Poverty will be a multi-generational trap that is impossible to escape if nothing is done to reduce the load on cognitive bandwidth.  The poor have to constantly re-certify to get food stamps and other government programs. But the neediest often fail to do so because of the bandwidth tax: they forget.  This is a tax on poverty.  “To see the logic of taxing bandwidth, think about it this way.  Imagine we imposed a hefty financial charge to filling out applications for financial aid.  We would quickly realize that this is a silly fee to impose; a program aimed at the cash stretched should not charge them much cash.  Yet we frequently design programs aimed at people who are bandwidth-stretched that charge a lot in bandwidth.” p. 222   “…the bandwidth tax was sizable: roughly thirteen to fourteen IQ points, with an equally large effect on executive control.  These are … very large effects on cognitive function… the bandwidth tax plays a similarly large role in the lives of the poor everywhere.”  p. 161-62

Benefits to the poor, such as food stamps, should be paid weekly rather than in one lump sum at the beginning of month.  This smooths out the boom/bust cycle.  We need to “…create long periods of moderation rather than spurts of abundance followed by heightened periods of scarcity.”  p. 223   “The failures of the poor are part and parcel of the misfortune of being poor in the first place.  Under these conditions, we all would have (and have!) failed.” p. 161

There are a number of ways in which government and business could reduce the bandwidth tax on the poor.  If you are poor and have kids, having highly-subsidized day care frees up lots of bandwidth and makes life easier. “We’d be taking a cognitive load off.  As we’ve seen, this would help your executive control, your self-control more broadly, even your parenting.
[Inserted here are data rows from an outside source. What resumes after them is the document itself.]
/-- Sorting brings in no result of its own. -/
theorem foldl_insertByIss_forall {P : VPend → Prop} {l : List VPend} (h : ∀ w ∈ l, P w) : ∀ y ∈ l.foldl insertByIss [], P y := by
  refine List.foldlRecOn (motive := fun a => ∀ y ∈ a, P y) l insertByIss (List.forall_mem_nil P) fun a ha w hw y hy => ?_
  simp only [insertByIss, List.mem_append, List.mem_filter, List.mem_singleton] at hy
  rcases hy with (⟨hy, -⟩ | rfl) | ⟨hy, -⟩
  · exact ha y hy
  · exact h y hw
  · exact ha y hy

section
variable {x : Vec} {w : VPend} {file idx i : Nat} {base : BitVec 8192}

/-- A result that a reader does not see changes nothing for it. -/
theorem vSeen_append_unseen (hw : w.sees file idx i = false) :
    vSeen { x with pend := x.pend ++ [w] } file idx i base = vSeen x file idx i base := by
  simp [vSeen_eq_foldl, hw]

/-- A result that a reader sees, and than which none that it sees was issued later, lies over what was read before. -/
theorem vSeen_append_latest (hw : w.sees file idx i = true) (hlast : ∀ y ∈ x.pend, y.sees file idx i = true → y.iss ≤ w.iss) :
    vSeen { x with pend := x.pend ++ [w] } file idx i base = withResult (vSeen x file idx i base) w := by
  have hsorted : ∀ y ∈ (x.pend.filter (VPend.sees file idx i)).foldl insertByIss [], y.iss ≤ w.iss :=
    foldl_insertByIss_forall fun y hy => hlast y (List.mem_filter.1 hy).1 (List.mem_filter.1 hy).2
  simp [vSeen_eq_foldl, hw, insertByIss_latest hsorted]

end

/-! ### A result on its way to a register (R329, R333) -/

/-- The pending result that `wrV` makes of elements of `w` bits. -/
def vResult (slot : Bool) (d i lat w : Nat) (els : List (Option Nat)) : VPend :=
  { file := 0, idx := d, val := BitVec.ofNat 8192 (packE w (els.map (·.getD 0))),
    en := BitVec.ofNat 8192 (packE w (els.map (fun e => if e.isSome then 2 ^ w - 1 else 0))), iss := 2 * i + b2n slot, vis := i + lat }

theorem wrV_eq (x : Vec) (slot : Bool) (d i lat w : Nat) (els : List (Option Nat)) :
    wrV x slot d i lat w els = { x with pend := x.pend ++ [vResult slot d i lat w els] } := rfl

section
variable {x : Vec} {slot : Bool} {d i lat w j t : Nat} {els : List (Option Nat)}

theorem sees_vResult {file r : Nat} : (vResult slot d i lat w els).sees file r j = true ↔ file = 0 ∧ r = d ∧ i + lat ≤ j := by
  rw [VPend.sees_iff]
  exact and_congr eq_comm (and_congr_left fun _ => eq_comm)

theorem rdV_wrV_unseen {r : Nat} (h : ¬ (r = d ∧ i + lat ≤ j)) : rdV (wrV x slot d i lat w els) r j = rdV x r j :=
  vSeen_append_unseen (Bool.eq_false_iff.2 fun hs => h (sees_vResult.1 hs).2)

theorem rdM_wrV (k : Nat) : rdM (wrV x slot d i lat w els) k j = rdM x k j := by
  have hfile : (vResult slot d i lat w els).sees 1 k j = false := Bool.eq_false_iff.2 fun hs => one_ne_zero (sees_vResult.1 hs).1
  rw [wrV_eq, rdM, rdM, vSeen_append_unseen hfile]

theorem rdV_wrV_seen (hlast : ∀ y ∈ x.pend, y.file = 0 → y.idx = d → y.iss ≤ 2 * i) (hj : i + lat ≤ j) :
    rdV (wrV x slot d i lat w els) d j = withResult (rdV x d j) (vResult slot d i lat w els) := by
  refine vSeen_append_latest (sees_vResult.2 ⟨rfl, rfl, hj⟩) fun y hy hs => ?_
  obtain ⟨hfile, hidx, -⟩ := VPend.sees_iff.1 hs
  exact (hlast y hy hfile hidx).trans (Nat.le_add_right _ _)

/-- A result writes the bits of its present elements. -/
theorem getLsbD_vResult_en (hfit : els.length * w ≤ 8192) {e k : Nat} {o : Option Nat} (ho : els[e]? = some o) (hk : k < w) :
    (vResult slot d i lat w els).en.getLsbD (e * w + k) = o.isSome := by
  have hl : ∀ v ∈ els.map (fun e => if e.isSome then 2 ^ w - 1 else 0), v < 2 ^ w := by
    have hpos := Nat.two_pow_pos w
    simp only [List.mem_map, forall_exists_index, and_imp]
    rintro v o - rfl
    split
    · exact Nat.sub_one_lt_of_lt hpos
    · exact hpos
  rw [vResult, getLsbD_packE hl (by simpa using hfit) (List.getElem?_map.trans (congrArg _ ho)) hk]
  cases o with
  | none => exact Nat.zero_testBit k
  | some v => simp [Nat.testBit_two_pow_sub_one, hk]

/-- At a present element it holds the code. -/
theorem getLsbD_vResult_val (hfit : els.length * w ≤ 8192) (hels : ∀ v, some v ∈ els → v < 2 ^ w) {e k v : Nat} (ho : els[e]? = some (some v))
    (hk : k < w) : (vResult slot d i lat w els).val.getLsbD (e * w + k) = v.testBit k := by
  have hl : ∀ v ∈ els.map (·.getD 0), v < 2 ^ w := by
    simp only [List.mem_map, forall_exists_index, and_imp]
    rintro v o hmem rfl
    cases o with
    | none => exact Nat.two_pow_pos w
    | some v => exact hels v hmem
  exact getLsbD_packE hl (by simpa using hfit) (List.getElem?_map.trans (congrArg _ ho)) hk

/-- An element under a result: its code where it is present, the element itself where it is absent. -/
theorem getE_withResult_vResult (hfit : els.length * tWidth t ≤ 8192) (hels : ∀ v, some v ∈ els → v < 2 ^ tWidth t) (old : BitVec 8192) {e : Nat}
    {o : Option Nat} (ho : els[e]? = some o) : getE (withResult old (vResult slot d i lat (tWidth t) els)) t e = o.getD (getE old t e) := by
  have hen (k : Nat) (hk : k < tWidth t) := getLsbD_vResult_en (slot := slot) (d := d) (i := i) (lat := lat) hfit ho hk
  cases o with
  | none =>
    refine getE_eq_of_testBit (Nat.mod_lt _ (Nat.two_pow_pos _)) fun k hk => ?_
    simpa [withResult, hen k hk, testBit_getE, hk] using BitVec.lt_of_getLsbD (x := old)
  | some v =>
    refine getE_eq_of_testBit (hels v (List.mem_of_getElem? ho)) fun k hk => ?_
    simp [withResult, hen k hk, getLsbD_vResult_val hfit hels ho hk]

end

/-- Settles O22: a result lies over what was read before where it is seen, bit by bit, and is not seen elsewhere. -/
theorem vectorResultsReachTheirElements : Obligations.VectorResultsReachTheirElements := by
  intro x slot d i lat j t els hlast hfit hels y
  refine ⟨fun hj e o ho => ?_, fun hj => ?_, fun r hr => ?_, rdM_wrV⟩
  · exact (congrArg (getE · t e) (rdV_wrV_seen hlast hj)).trans (getE_withResult_vResult hfit hels _ ho)
  · exact rdV_wrV_unseen fun h => Nat.not_le.2 hj h.2
  · exact rdV_wrV_unseen fun h => hr h.1

/-! ### The V slot without arithmetic (R328, R331, R351) -/

section
variable {s : State} {c : Nat} {f : VR}

theorem causeBits_eq_zero {opcode type : Bool} (ho : opcode = false) (ht : type = false) : causeBits opcode type = 0 := by rw [ho, ht]; rfl

theorem vsel_causes (ht : tOk s c allTypes f.t.toNat = true) (hc : f.c = 0) (hmd : f.md = 0) (hmz : f.mz = false) :
    causeBits (decide (f.md ≠ 0) || decide (f.c ≠ 0)) (!tOk s c allTypes f.t.toNat || f.mz) = 0 :=
  causeBits_eq_zero (by simp [hc, hmd]) (by simp [ht, hmz])

theorem vcmp_causes (ht : tOk s c allTypes f.t.toNat = true) (hc : f.c = 0) (hmd : bit f.md 4 = false) (hcond : fld f.md 0 3 ≠ 7)
    (hd : fld f.d 3 2 = 0) :
    causeBits (bit f.md 4 || decide (fld f.md 0 3 = 7) || decide (f.c ≠ 0) || decide (fld f.d 3 2 ≠ 0)) (!tOk s c allTypes f.t.toNat) = 0 :=
  causeBits_eq_zero (by simp [hc, hmd, hcond, hd]) (by simp [ht])

theorem typed_causes {t : Nat} (ht : tOk s c allTypes t = true) : causeBits false (!tOk s c allTypes t) = 0 :=
  causeBits_eq_zero rfl (by simp [ht])

end

/-- Settles O20: each operation that breaks no rule is performed as its own function of the elements or masks. -/
theorem vectorLogicMasksAndConversions : Obligations.VectorLogicMasksAndConversions := by
  intro s c f d imm ty sreg h x i t w n m a b ma mb each mask all
  refine ⟨fun hc => ?_, fun hc => ?_, fun ht hc hmd hmz => ?_, fun ht hc hmd hcond hd => ?_, fun hc => ?_, fun hc => ?_, fun hc => ?_, fun ht => ?_,
    fun ht hsecond => ?_⟩
  · exact ⟨vector_gives h hc rfl, vector_gives h hc rfl, vector_gives h hc rfl, vector_gives h hc rfl⟩
  · exact ⟨vector_gives h hc rfl, vector_gives h hc rfl, vector_gives h hc rfl⟩
  · exact vector_gives h (vsel_causes ht hc hmd hmz) rfl
  · exact vector_gives h (vcmp_causes ht hc hmd hcond hd) rfl
  · exact vector_gives h hc rfl
  · exact vector_gives h hc rfl
  · exact ⟨vector_gives h hc rfl, vector_gives h hc rfl, vector_gives h hc rfl, vector_gives h hc rfl⟩
  · exact vector_gives h (typed_causes ht) rfl
  · exact vector_gives hsecond (typed_causes ht) rfl

end Sys2Proof.Machine

/-! The gather engine's threads and the migration of a scratchpad (O24; R376, R377, R401 to R406): an equation for each outcome. -/

namespace Sys2Proof.Machine

variable {s : State} {c t : Nat}

/-! ### GATHER_DESCRIPTOR (R401, R402, R405) -/

/-- The descriptor at the head of the queue started: in progress, its first bags assigned. -/
def descStarted (s : State) (c : Nat) (d : BitVec 512) (rest : List (BitVec 512)) : State :=
  let g := gthAt s c
  setGth c (assignBags 512 { g with
    queue := rest, serial := g.serial + 1,
    groups := g.groups ++ [{ serial := g.serial, desc := d, nextBag := 0, done := [], raised := 0, lines := [], awaiting := [], failed := [] }] }) s

section
variable {d : BitVec 512} {rest : List (BitVec 512)} (hqueue : (gthAt s c).queue = d :: rest) (hrun : runs s (Pg.gth c) = true)
include hqueue hrun

theorem gatherStart_fixed (hoff : gOffsets d = false) : gatherStart c s = descStarted s c d rest := by
  simp only [gatherStart, hqueue, hrun, hoff]
  rfl

theorem gatherStart_offsets (hoff : gOffsets d = true) : gatherStart c s =
    foldS (fun b u => (sharedBytes c (gthAt s c).serial (gOffs d + 4 * b) 8 u).2)
      (((gthAt (descStarted s c d rest) c).threads.filter (fun e => e.2.serial = (gthAt s c).serial)).map (fun e => e.2.bag))
      (descStarted s c d rest) := by
  simp only [gatherStart, hqueue, hrun, hoff]
  rfl

end

/-! ### GATHER_ROW and BAG_COMPLETE (R402 to R406) -/

section
variable {b : GBag} {q : GGroup} (hbag : threadAt s c t = some b) (hdesc : bagDesc s c b = some q) (hrun : runs s (Pg.gth c) = true)
  (hwait : b.waiting = []) (herr : b.err = none)
include hbag hdesc hrun hwait herr

theorem gatherStep_index (hknown : b.known = true) (hmore : b.next < b.stop) :
    gatherStep c t s = gatherIndex c t q.desc b (gatherAhead c q.desc b s) := by
  simp [gatherStep, hbag, hdesc, hrun, hwait, herr, hknown, hmore]

theorem gatherStep_fixedBounds (hknown : b.known = false) (hoff : gOffsets q.desc = false) :
    gatherStep c t s = bagBounds c t b (b.bag * gOffs q.desc) ((b.bag + 1) * gOffs q.desc) s := by
  simp [gatherStep, hbag, hdesc, hrun, hwait, herr, hknown, hoff]

end

/-- The output row of a finished bag written and the bag counted (R401, R404). -/
def bagWritten (s : State) (c : Nat) (d : BitVec 512) (b : GBag) : State :=
  let out := bagRow d b
  let s1 := setCore c (spadPut (coreAt s c) (gOut d + b.bag * gStride d) out.1) s
  let s2 := wrapR (Pg.gth c) R.GTH_BAGS 1 (if out.2 = 0 then s1 else gthFlag c out.2 s1)
  if b.cnt = 0 then satR (Pg.gth c) R.GTH_EMPTY 1 s2 else s2

/-- Writing a row leaves the engine's own threads and descriptors. -/
theorem gthAt_bagWritten (d : BitVec 512) (b : GBag) : gthAt (bagWritten s c d b) c = gthAt s c := by
  unfold bagWritten
  dsimp only
  split <;> split <;> rfl

/-- The engine with the bag of thread `t` finished: the thread is free and the bag is done. -/
def bagLeft (g : Gth) (t : Nat) (b : GBag) : Gth :=
  { g with threads := Tab.erase g.threads t, groups := g.groups.map (fun y => if y.serial = b.serial then { y with done := y.done ++ [b.bag] } else y) }

theorem bagFinish_finishes {b : GBag} {q : GGroup} (hbag : threadAt s c t = some b) (hdesc : bagDesc s c b = some q)
    (hrun : runs s (Pg.gth c) = true) (hwait : b.waiting = []) (herr : b.err = none) (hknown : b.known = true) (hend : b.next = b.stop) :
    bagFinish c t s = raiseGroups c 65600 (setGth c (assignBags 512 (bagLeft (gthAt s c) t b)) (bagWritten s c q.desc b)) := by
  rw [← gthAt_bagWritten q.desc b]
  simp only [bagFinish, hbag, hdesc]
  exact if_pos ⟨hrun, hknown, hend, hwait, herr⟩

/-! ### COR_MIGRATE and MIGRATE_DONE (R376, R377) -/

theorem migrateOp_starts {v : Word} (hcol : c % 11 = 10) (hst : bstate s (Pg.cor c) = B.stopped) (hsrc : fld v 0 4 ≤ 9) (hgo : bit v 31 = true)
    (hidle : bit (getR s (Pg.cor c) R.COR_MIG_STATUS) 31 = false) :
    migrateOp c v s = setR (Pg.cor c) R.COR_MIG_STATUS 0x80000000
      (setCore c { coreAt s c with migrating := some (rowOf c * 11 + fld v 0 4) } s) := by
  have hpresent : bstate s (Pg.cor c) ≠ B.absent := hst ▸ by decide
  exact (if_neg hpresent).trans ((if_pos ⟨hcol, hst, hsrc, hidle⟩).trans (if_pos hgo))
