/-- A cell of KorovLink with the fields of its payload (R189): `seq` is the INDEX of a LINK cell, `index` that of ENUM and ENUMR, and a JOURNAL
cell carries its FIRSTSEQ, the stroke of its first record and its records (R327). -/
inductive Cell where
  | link (seq : Nat) (c : LinkCell)
  | stroke (c : StrokeCell)
  | cox (c : CoxCell)
  | yield (c : YieldCell)
  | pair (c : PairCell)
  | journal (first stroke : Nat) (records : List JournalRec)
  | video (c : VideoCell)
  | cue (pos : Nat) (bcast : Bool) (entries : List CueEntry)
  | tunreq (c : TunreqCell)
  | tunrsp (c : TunrspCell)
  | image (c : ImageCell)
  | health (c : HealthCell)
  | enumerate (index nexp : Nat)
  | enumr (index : Nat) (c : EnumrCell)
  deriving DecidableEq, Repr

end Sys2Proof.Machine

namespace Sys2Proof

open Machine
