-- ==== Sys2Proof/Machine/Fields.lean ====
section
/-!
DEFINITION. The name of every register field of R430: its register address, lowest bit and width, from the field tables of spec/.

`n` is the instance of an instance page, `p` a page number, `i` and `j` array indices. A field that is shadowed is
named by its live address; `Fld.shadow` names its shadow.
-/

namespace Sys2Proof.Machine

/-- A field of a register: the address of its word, its lowest bit, and its width. -/
structure Fld where
  addr : Nat
  lo : Nat
  width : Nat
  deriving DecidableEq, Repr

/-- The shadow copy of a shadowed field, at offset + 0x800 (R7, R31). -/
def Fld.shadow (f : Fld) : Fld := ⟨f.addr + 0x800, f.lo, f.width⟩
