/-- A hop is down (R178). A tile's enumeration from port A ends with its hop (R199). -/
def State.hopDown (s : State) (n : Nat) : State :=
  let s := if s.isTile && n == 0 then { s with chain.hopsA := none } else s
  let s := s.onPort n (fun p => { p with lane0 := p.lane0.untrained, lane1 := p.lane1.untrained })
  (((s.setFld (.chpStatState n) 0).setFld (.chpStatLaneup n) 0).setFld (.chpStatEidle n) 0).judgeChain n

/-- The hop restarts at 3.125 Gb/s (R178). Without a reference the lane synthesisers do not lock, and it stays down (R74). -/
def State.restartHop (s : State) (n : Nat) : State :=
  let s := (s.hopDown n).onPort n (fun p =>
    { p with farCap := none, prevRate := 0, lane0 := { p.lane0 with down := false }, lane1 := { p.lane1 with down := false } })
  let s := s.lower (srcChpLanedegr n)
  if s.referenced then s.startHop n 0 else s

/-- One tap moved by a request (R177): the new magnitude and the status. `lim` is the largest magnitude of the tap, whose
value runs from `-lim` to 0: an increment lowers the magnitude. -/
def moveTap (mag lim req : Nat) : Nat × Nat :=
  match req with
  | 1 => if mag = 0 then (0, 3) else (mag - 1, 1)
  | 2 => if lim ≤ mag then (mag, 2) else (mag + 1, 1)
  | _ => (mag, 0)

/-- Both directions of a lane report READY; a lane that is down is not waited for (R177, R211). -/
def Lane.settled (x : Lane) : Bool := x.down || (x.localReady && x.farReady)

/-- The lane directions of a hop report READY (R177). -/
def ChainPort.trained (p : ChainPort) : Bool := p.lane0.settled && p.lane1.settled

/-- The lanes of a port that are not down, as LANEUP shows them after training. -/
def ChainPort.upMask (p : ChainPort) : Nat := bit (!p.lane0.down) + 2 * bit (!p.lane1.down)

/-- TRAIN_CELL_RX (R177): the transmitter applies the request to its taps and answers with a status for each; READY of the
far receiver is kept; the local receiver's own adaptation (`localReady`, and what it asks for next) comes from outside. The lane is the one that the
cell came on. -/
def trainCell (s : State) (n l : Nat) (c : TrainCell) (ready : Bool) (askPre askPost : Nat) : State :=
  let pre := moveTap (s.fld (.chpTapsPre n l)) 6 c.reqPre
  let post := moveTap (s.fld (.chpTapsPost n l)) 12 c.reqPost
  let s := ((s.setFld (.chpTapsPre n l) pre.1).setFld (.chpTapsPost n l) post.1).setFld
    (.chpTapsMain n l) (40 - pre.1 - post.1)
  let s := s.onPort n (·.onLane l (fun x => { x with farReady := c.ready, localReady := ready }))
  s.sendLink n l (.train ⟨askPre, askPost, pre.2, post.2, ready, l⟩)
It would increase your general cognitive capacity, your ability to focus, the quality of your work… [H]elp with child care…is a way to build human capital of the deepest kind: it creates bandwidth.” p. 176-77

Jobs paying minimum wages require those with children to work two or more jobs in order to be able to pay the bills.  This situation is aggravated when these jobs do not provide consistent work schedules.  “In the United States, something as simple as inconsistent work hours…can cause juggling and perpetuate scarcity.  A solution would be to create the equivalent of unemployment insurance against such fluctuations in work hours, which to the poor can be even more pernicious than job loss.”  p. 178

In order to solve poverty, we must realize that simply having a job is inadequate.  “Now, rather than looking at education, health, finance, and child care as separate problems, we must recognize that they all form part of a person’s bandwidth capacity.  And just as a financial tax can wreak havoc in one’s budget, so can a bandwidth tax create failure in any of several domains to which a person must attend.” p. 179-80   Social programs and employment structure need to be redesigned: “…a better design will have to incorporate fundamental insights about focusing and bandwidth that emerge from the psychology of scarcity.” p. 181

Our cognitive capacity bandwidth is limited.  If it is taxed by inadequate pay, inconsistent work schedules, lack of childcare, unhealthy and/or insufficient diet, a polluted environment, inadequate social services and infrastructure, among many other scarce resources, it should not be surprising if the poor seem trapped in a cycle of poverty.   Mullainathan and Shafir have provided a method for reframing and solving this crisis.  Will we care enough to implement it?